Underlining the weakness of Microsoft’s position that setting a default label for a SharePoint library constitutes automatic labeling, the labels assigned to documents uploaded to the library (or already in the library when the label is assigned) do not create audit records like assignment of labels manually (by a person) or automatically (by a label policy) do. And because no audit records exist, the label explorer in the compliance center ignores these labels totally. Microsoft needs to look at this scenario and reflect on the reality of what constitutes automatic processing.
Seeking E5 licenses for default retention labels for a SharePoint library reminds me of the verbal gymnastics Microsoft spokespeople used to justify demanding Azure Active Directory Premium licenses for some features used with Office 365 Groups and Teams. That effort didn’t make sense either, except in the confused and sometimes fevered state of conference rooms in the Redmond campus. Microsoft 365 Business Premium tenants now have those licenses bundled into their plan, which is something that Microsoft should do for all Office 365 E3 tenants.

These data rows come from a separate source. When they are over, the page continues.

-- ==== Sys2Proof/Machine/Edge.lean ====
section
/-! DEFINITION. A rising edge (R33, R74, R77, R81), the block's step as the spec writes it (R56), and what each action of
the host does to the state (R55, R80). -/

namespace Sys2Proof.Machine

/-- The pins that present a command word with `rst` at a level (R33). -/
def Pins.driven (rst : Bool) (cmd : CmdWord) : Pins :=
  { rst := some rst, init := some (fieldI cmd), valid := some (fieldV cmd), data := some (fieldD cmd) }

/-- The host drives nothing (R77). -/
def Pins.undriven : Pins := { rst := none, init := none, valid := none, data := none }

/-- `rst` as the block samples it at edge `k`; an undriven pin is a draw (R77). -/
def sampledRst (k : Nat) (p : Pins) : Bool := p.rst.getD (Config.drawRst k)

/-- The command word as the block samples it at edge `k` (R33); an undriven pin is a draw (R77). -/
def sampledCmd (k : Nat) (p : Pins) : CmdWord :=
  cmdWord (p.init.getD (Config.drawInit k)) (p.valid.getD (Config.drawValid k)) (p.data.getD (Config.drawData k))

/-- One rising edge: reset overrides any command word (R74, R81), else the sampled word is performed (R33). -/
def clockEdge (p : Pins) (s : State) : Host.Outcome State Fault Refusal :=
  if sampledRst s.edges p then .next (applyReset s.countEdge)
  else exec (decode (sampledCmd s.edges p)) s.countEdge

/-- `blockStep` of R56, on the block's state alone. -/
def blockStep (c : CrcState) (rst : Bool) (cmd : CmdWord) : CrcState :=
  if rst then .known 0x0000
  else
    match decode cmd with
    | .nop => c
    | .update d =>
      match c with
      | .known v => .known (step8 v d)
      | .unknown => .unknown
    | .init => .known 0x0000
    | .initUpdate d => .known (step8 0x0000 d)

/-- What an action of the host does: an edge, a read (R55), a stopped clock (R80), a loss of power (R80). -/
def hostAction (a : HostAction) (s : State) : Host.Outcome State Fault Refusal :=
  match a with
  | .edge p => clockEdge p s
  | .read o =>
    match readPort o s.crc with
    | .ok v => .next (s.logRead v)
    | .error f => .fault f
  | .clockStopped => .next s
  | .powerLoss => .next (losePower s)

/-- What the host does next, and the state with that action taken from the list. Where the host presents nothing, the
next edge comes with undriven inputs (R77; DESIGN CHOICE, log 1). -/
def takeAction (s : State) : HostAction × State :=
  match s.pending with
  | [] => (.edge Pins.undriven, s)
  | a :: rest => (a, { s with pending := rest })

/-- The host presents `w`, `rst` = 0, at the very next edge, ahead of what it presents after (log 8). Only
the low 10 bits have wires (R34; DESIGN CHOICE, log 6). -/
def presentWord (w : Nat) (s : State) : State :=
  { s with pending := .edge (Pins.driven false (BitVec.ofNat 10 w)) :: s.pending }

end Sys2Proof.Machine
end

Shared mailboxes are often used as repositories for archive information (for instance, a mailbox of an ex-employee is converted to be a shared mailbox to allow continued access to its content). If a document or message needed by an advanced eDiscovery case is in a shared mailbox, does it need to be licensed? The answer isn’t found in Microsoft’s new guidance, but precedent exists for licensing shared mailboxes to use advanced features (like an archive mailbox) and Advanced eDiscovery is called out explicitly in the Exchange Online limits page. All of which goes to show the care which is needed when figuring out licenses.
Hopefully Microsoft will work through and resolve the issues discussed here. The best kind of licensing framework is one that is simple to understand and operate. Maybe that’s a difficult feat to achieve for something like Microsoft 365 when functionality is divided across multiple workloads, packages, and development groups. But it would be nice if some potential angst could be removed for tenant administrators as they struggle to sort out licensing for their organizations.
Using their vaunted telemetry gathered from across cloud apps, Microsoft can calculate a compliance score and a secure score for tenants. It’s surely not beyond the boundaries of possibility to give tenants some insight into their licensing, with or without Clippy’s intervention.